-- Directions for this task --
Transcribe word for word the lines below from the line with "e.bytes[a - 128 * first - e.off]?)" through the line with "(regionBlocks rs)) x → ∃", ends included.

Data records
───

/-- The slice has answered part k of an operation, which is now as q says: its reply is on its way. -/
def State.answered (s : State) (id k : Nat) (q : Part → Prop) : Prop :=
  Instr.replyArrival ⟨id, k⟩ ∈ s.agenda ∧ ∃ o p, s.ops.find? id = some o ∧ o.parts[k]? = some p ∧ q p

/-- Memory after one lane's element of an atomic: its new value by R183 and R184. -/
def atomLane (cas : Bool) (fn ty size : Nat) (m : Memory) (a : Acc) : Memory :=
  m.putNat a.pa size
    (atomNew cas fn ty (m.nat a.pa size) (a.b.toNat % 2 ^ (8 * size)) (a.c.toNat % 2 ^ (8 * size)))

/-- The byte that lanes store at a physical address: the highest lane's, if one covers it (R154). -/
def storedByte (size : Nat) (lanes : List Acc) (a : Nat) : Option Byte :=
  ((lanes.filter (fun x => x.pa / 128 = a / 128 && x.pa ≤ a && a < x.pa + size)).getLast?).map (fun x =>
    (x.b2 ++ x.b).extractLsb' (8 * (a - x.pa)) 8)

/-- A request for several lines has its turn at each of them, each mapped through one home slice, and whatever is written into
them does not change that: none of them holds a page table that maps another (R59). -/
structure State.servedAll (s : State) (ls : List (Nat × Nat)) (e : Instr) : Prop where
  each : ∀ x ∈ ls, s.served x.1 x.2 true e
  one : ∀ x ∈ ls, ∀ y ∈ ls, x.2 = y.2 → x.1 = y.1
  steady : ∀ m : Memory, (∀ a, (∀ x ∈ ls, a / 128 ≠ x.2) → m.byte a = s.mem.byte a) →
    ∀ x ∈ ls, mixedHome { s with mem := m } x.1 x.2 = false

/-- The lines of the block that a request is for. -/
def blockLines (x : Trip) : List (Nat × Nat) := (List.range 128).map (fun k => (x.home, x.line + k))

/-- What some writes into the block of a line put at an address: the last one that covers it. -/
def editByte (first : Nat) (es : List Edit) (a : Nat) : Option Byte :=
  ((es.filter (fun e => 128 * first + e.off ≤ a && a < 128 * first + e.off + e.bytes.length)).getLast?).bind (fun e =>
    e.bytes[a - 128 * first - e.off]?)

/-- Event e of requester q writes these parts of an image, by one request for each block, each in its turn at the home slice
(R77, R85, R388). -/
structure State.writesImage (s : State) (e : Instr) (q : Requester) (core ctx : Nat) (rs : List Region) : Prop where
  leave : ∀ x, s.leaves e q (blockStops s e core ctx (regionBlocks rs)) x → ∃ t, exec e s = .next t ∧ s.left e q x t
  turn : ∀ x, s.comes e q (blockStops s e core ctx (regionBlocks rs)) x → s.servedAll (blockLines x) e →
    ∃ t, exec e s = .next t ∧ t.replies e x (fun y => y.bad = x.bad)
      ∧ ∀ a, t.mem.byte a = (editByte x.line
          (((regionBlocks rs).filter (fun b => blockStop s e core ctx b = some x.stop)).flatMap (regionEdits rs)) a).getD
            (s.mem.byte a)

/-- Event e of requester q reads these parts of an image, by one request for each block, which also writes the parts ws of the
block; another team's claim to the slot leaves what is read open (R388, R392). -/
structure State.readsImage (s : State) (e : Instr) (q : Requester) (core ctx : Nat) (rs : List (Dword × Nat)) (shared : Bool)
    (ws : List Region) : Prop where
  leave : ∀ x, s.leaves e q (blockStops s e core ctx (rs.flatMap (fun r => blocksOf r.1 r.2)).dedup) x →
    ∃ t, exec e s = .next t ∧ s.left e q x t
  turn : ∀ x, s.comes e q (blockStops s e core ctx (rs.flatMap (fun r => blocksOf r.1 r.2)).dedup) x →
    s.servedAll (blockLines x) e →
    let own := ((rs.flatMap (fun r => blocksOf r.1 r.2)).dedup).filter (fun b => blockStop s e core ctx b = some x.stop)
    ∃ t, exec e s = .next t
      ∧ t.replies e x (fun y => y.bad = false ∧ (shared = false → ∀ b ∈ own, ∀ r ∈ rs, ∀ i, i < 16384 →
          r.1.toNat ≤ b.toNat + i → b.toNat + i < r.1.toNat + r.2 → y.bytes[i]? = some (s.mem.byte (128 * x.line + i))))
      ∧ ∀ a, t.mem.byte a = (editByte x.line (own.flatMap (regionEdits ws)) a).getD (s.mem.byte a)

/-- A dispatcher's requests for what event e reads, and for the header of the pool that a launch record names: each leaves,
has its turn at its home slice, and brings its line (R319, R337, R388). -/
structure State.asks (s : State) (e : Instr) (die ctx : Nat) (va : Dword) (n : Nat) (record : Bool) : Prop where
  leave : ∀ x, s.leaves e (.command die) (readPlan s e die ctx va n record).stops x →
    ∃ t, exec e s = .next t ∧ s.left e (.command die) x t
  line : ∀ x, s.comes e (.command die) (readPlan s e die ctx va n record).stops x → x.stop.span = 1 →
    s.served x.home x.line true e → ∃ t, exec e s = .next t
      ∧ t.replies e x (fun y => y.data = s.mem.line x.line ∧ y.bad = false) ∧ ∀ a, t.mem.byte a = s.mem.byte a
  header : ∀ x, s.comes e (.command die) (readPlan s e die ctx va n record).stops x → x.stop.span ≠ 1 →
    s.servedAll [(x.home, x.line)] e → ∃ t, exec e s = .next t
      ∧ t.replies e x (fun y => y.bytes.take 128 = s.mem.read (128 * x.line) 128 ∧ y.bad = false)
      ∧ ∀ a, t.mem.byte a = s.mem.byte a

───

-- Answer to the problem --
    e.bytes[a - 128 * first - e.off]?)

/-- Event e of requester q writes these parts of an image, by one request for each block, each in its turn at the home slice
(R77, R85, R388). -/
structure State.writesImage (s : State) (e : Instr) (q : Requester) (core ctx : Nat) (rs : List Region) : Prop where
  leave : ∀ x, s.leaves e q (blockStops s e core ctx (regionBlocks rs)) x → ∃ t, exec e s = .next t ∧ s.left e q x t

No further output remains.